Fig. 5.

Mechanism of inhibition by Pus4. (A) The competitive binding of Pus4 and the BMV CP to SLD4. The purified BMV CP was printed on the glass slides as 12 arrays with quadruplicate per array. For each binding assay, duplicate arrays were incubated with Cy3-SLD4 and competitor proteins. The Cy3-SLD4 was premixed with BSA (0.2 mg/ml), Qri1, App1, or Pus4 at 1:1 or 2:1 (protein to SLD4) molar ratios. The median of fluorescence density (F532) was used as binding signal. Each data point was averaged from eight binding signals (±SEM). (B) The binding of Pus4 to SLD4 versus mSLD4. The purified Pus4 were printed on the glass slides as 12 arrays with quadruplicate per array. Each binding assay was performed in duplicate with Cy3-SLD4 or Cy3-mSLD4 at concentrations of 0.2, 0.5, 2.0, and 10 μM. The median of fluorescence density (F532) was taken as the binding signal.

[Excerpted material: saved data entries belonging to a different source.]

/-- A pin holds a place in a slot. -/
def slotPinned (x : Nat × Nat) (s : State) : Bool :=
  s.lgr.pins.any fun (l, _) => match l with | .slot c y _ => c == x.1 && y == x.2 | _ => false

/-- The new slots of a migration are free (R159), hold no pinned place (R151) and lie on a channel that is not lost
(R139). -/
def slotsFree (zone : Bool) (ch sl : Nat) (s : State) : Bool :=
  chanExists ch s && !(s.hce.lostChan.contains ch) && (bandSlots zone ch sl).all fun x => !(slotUsed x s) && !(slotPinned x s)

/-- Slots returned to the free pool. -/
def freeSlots (l : List (Nat × Nat)) (s : State) : State :=
  s.modXmt fun x => { x with freeSlots := x.freeSlots.filter (fun y => !(l.contains y)) ++ l }

/-- Live writes that are older than a source read and touch its range. -/
def underRead (ord ns slba nlb : Nat) (s : State) : List LEntry :=
  s.lgr.entries.filter fun e => e.ns == ns && lkWrites e.kind && (e.state == .pending || e.state == .buffered) && older e.ord ord &&
    decide (e.slba < slba + nlb) && decide (slba < e.slba + e.nlb)

/-- Writes that a source read captures (CAPTURED): those whose data it takes from the buffer, when each lies whole in the
range and they follow one another in their domain. Else all of them are destaged on their own, in their order
(log 174). -/
def captured (ord ns slba nlb : Nat) (s : State) : List Nat :=
  let l := underRead ord ns slba nlb s
  let whole := l.all fun e => (e.kind == .write || e.kind == .append) && e.state == .buffered && slba ≤ e.slba && e.slba + e.nlb ≤ slba + nlb
  let apart := s.lgr.entries.any fun x => holdsFrontier (nsDom ns s) x && !(l.any (·.ord == x.ord)) &&
    (l.any fun e => older e.ord x.ord) && l.any fun e => older x.ord e.ord
  if whole && !apart then l.map (·.ord) else []

/-- The writes under a migration's source read have been captured or are durable, and no older write of their domain is
still to come: the copy holds a prefix of the domain's writes (R158; log 174). -/
def migOrdered (m : Mig) (r : LEntry) (s : State) : Bool :=
  (underRead m.ord r.ns r.slba r.nlb s).all (fun e => m.captured.contains e.ord) &&
    s.lgr.entries.all fun e => !(m.captured.contains e.ord) ||
      s.lgr.entries.all fun x => !(holdsFrontier e.dom x && older x.ord e.ord) || m.captured.contains x.ord

/-- A migration starts: its source read takes an ordinal and selects; the intent is journalled; MIG is set. At the age
bound of R15 it takes none, and fetching pauses. -/
def execMigrationStart (zone : Bool) (idx ch sl : Nat) (s : State) : Out :=
  .next <|
    if pdOn 10 s && mediaUp s && !(heldBlk .xmt 0 s) && !s.lgr.frozen && s.lgr.entries.length < 8192 && s.xmt.san.isNone &&
        (migAt zone idx s).isNone && slotsFree zone ch sl s then
      if ordAge s then checkPause s
      else
        match bandRange zone idx s with
        | some (ns, slba, nlb) =>
          let ord := s.lgr.ordNext
          let (seq, och, osl) := bandOld zone idx s
          let src := s.xmt.jseq
          let old := bandEntry zone idx s
          let cap := captured ord ns slba nlb s
          let (s, sel) := selectRange ord ns (lbas slba nlb) (takeOrd s)
          let s := s.modLgr fun l => { l with entries := mapIf (fun e => cap.contains e.ord) (fun e => { e with captured := true }) l.entries }
          let s := addEntry { idx := 0, ord := ord, slba := slba, nlb := nlb, kind := .reloc, state := .active, ns := ns
                              dom := 0xFF, tag := 0, ctrl := 0, pins := 0, buf := 0, fua := false, enc := false, zoned := zone
                              captured := false, kslot := 0, data := [], sel := sel } s
          let s := journal ord .migIntent 0xFF ns true [idx, flag zone 0, old, locWord ch sl, src] s
          let s := setMig zone idx true s
          checkPause (s.modXmt fun x => { x with
            migs := x.migs ++ [{ zone := zone, idx := idx, newCh := ch, newSl := sl, oldCh := och, oldSl := osl, seq := seq
                                 srcJ := src, ord := ord, captured := cap }]
            freeSlots := x.freeSlots.filter fun y => !((bandSlots zone ch sl).contains y) })
        | none => s
    else s

/-- The check of step 3 holds. -/
def migHolds (m : Mig) (s : State) : Bool :=
  if m.zone then
    match zoneTab m.idx s with
    | some z => z.ch == m.oldCh && z.sl == m.oldSl && z.dwp == m.seq &&
        !(s.xmt.journal.any fun r => r.typ == .zone && m.srcJ ≤ r.jseq && r.body.getD 0 0 == m.idx)
    | none => false
  else (extentAt m.idx s).seq == m.seq

/-- The new copy's content: what the source read selected; a sector that cannot be read moves as UNCORR (R152). -/
def migFill (m : Mig) (r : LEntry) (lost : List Nat) (s : State) : State :=
  let (enc, ks) := nsKey r.ns s
  let s := ((lbas r.slba r.nlb).zip (readValues r lost s)).zipIdx.foldl (fun s ((lba, v), i) =>
    mediaPut (.slot m.newCh (m.newSl + i / 1024) (i % 1024))
      { v := v, ns := r.ns, lba := lba, enc := enc, kslot := ks, epoch := s.sec.epoch } s) s
  if enc then addUse ks r.nlb s else s

/-- The captured runs of an extent: those whose STAMP is not younger than the source JSEQ. -/
def capturedRuns (srcJ ns slba nlb : Nat) (s : State) : List Run :=
  s.xmt.runs.filter fun r => r.ns == ns && slba ≤ r.slba && r.slba < slba + nlb && !(older (srcJ % 2 ^ 32) r.stamp)

/-- The entry points to the new copy. -/
def migMap (m : Mig) (s : State) : State :=
  if m.zone then
    let s := modZone m.idx (fun z => { z with ch := m.newCh, sl := m.newSl }) s
    let again := fun (e : LEntry) => e.zoned && e.lastJ.isNone && zoneIdx e.ns e.slba s == m.idx
    s.modLgr fun l => { l with entries := mapIf again (fun e => { e with copied := none }) l.entries }
  else
    let e := extentAt m.idx s
    putExtent { e with ch := m.newCh, sl := m.newSl, seq := (e.seq + 1) % 2 ^ 16, dealloc := false, mig := false } s

/-- MIG_COMMIT, the MAP or ZONE record and the CACHE_DEL records of a migration whose check holds; MIG clears. A write that
is copied to the old place of a zone and not yet logged is copied again. -/
def migCommit (m : Mig) (r : LEntry) (s : State) : State :=
  let s := (s.lgr.entries.filter fun e => m.captured.contains e.ord).foldl (fun s e => supersede e s) s
  let old := bandEntry m.zone m.idx s
  let gone := if m.zone then [] else capturedRuns m.srcJ r.ns r.slba r.nlb s
  let s := setMig m.zone m.idx false (migMap m s)
  let s := journal m.ord .migCommit 0xFF r.ns false [m.idx, flag m.zone 0, bandEntry m.zone m.idx s] s
  let s := if m.zone then journalZone m.ord 0xFF r.ns true m.idx s
    else journal m.ord .map 0xFF r.ns gone.isEmpty [m.idx, bandEntry false m.idx s, old] s
  let s := gone.zipIdx.foldl (fun s (x, i) => dropRun m.ord 0xFF (i + 1 == gone.length) x s) s
  s.modXmt fun x => { x with
    migs := mapIf (fun y => y.zone == m.zone && y.idx == m.idx) (fun y => { y with commitJ := some (x.jseq - 1) }) x.migs }

/-- The migration is void: the new copy is discarded, and the writes that it captured are destaged on their own. -/
def migVoid (m : Mig) (s : State) : State :=
  let s := ev .xmt 0x0221 m.idx 0 0 (setMig m.zone m.idx false (releaseReader m.ord s))
  let s := s.modLgr fun l => { l with entries := mapIf (fun e => m.captured.contains e.ord) (fun e => { e with captured := false }) l.entries }
  freeSlots (bandSlots m.zone m.newCh m.newSl) (s.modXmt fun x => { x with
    migs := x.migs.filter fun y => !(y.zone == m.zone && y.idx == m.idx) })

/-- The new copy is written and read back: XMT commits the migration, or finds it void. -/
def migVerified (m : Mig) (r : LEntry) (lost : List Nat) (s : State) : State :=
  if migHolds m s then migCommit m r (migFill m r lost s) else migVoid m s

def execMigrationCopyVerified (zone : Bool) (idx : Nat) (lost : List Nat) (s : State) : Out :=
  .next <|
    match migAt zone idx s with
    | some m =>
      match entryAt m.ord s with
      | some r =>
        if pdOn 10 s && mediaUp s && !(heldBlk .xmt 0 s) && m.commitJ.isNone && selReady r.sel && !(selKeyWait r.ns r.sel s) &&
            migOrdered m r s then migVerified m r lost s else s
      | none => s
    | none => s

Each data point was averaged from binding signals of eight spots (±SEM). (C) The active site of Pus4 is not required for inhibition of the plus-strand BMV RNA3 and RNA4 accumulation. The Agrobacterium cultures expressing Pus4, mPus4, and App1 were infiltrated at an OD₅₉₅ of 0.5. (D) Electron micrographs of the uranyl acetate-stained images from BMV virion reassembly reactions performed in the presence of BSA or Pus4 at equal concentration to the CP. (Scale bar, 50 nm.) (Insets) Averaged images of 50 individual particles from the reassembly reactions. Numbers at the bottom of the micrographs are the means and one standard error from four independent micrographs of each reassembly reaction.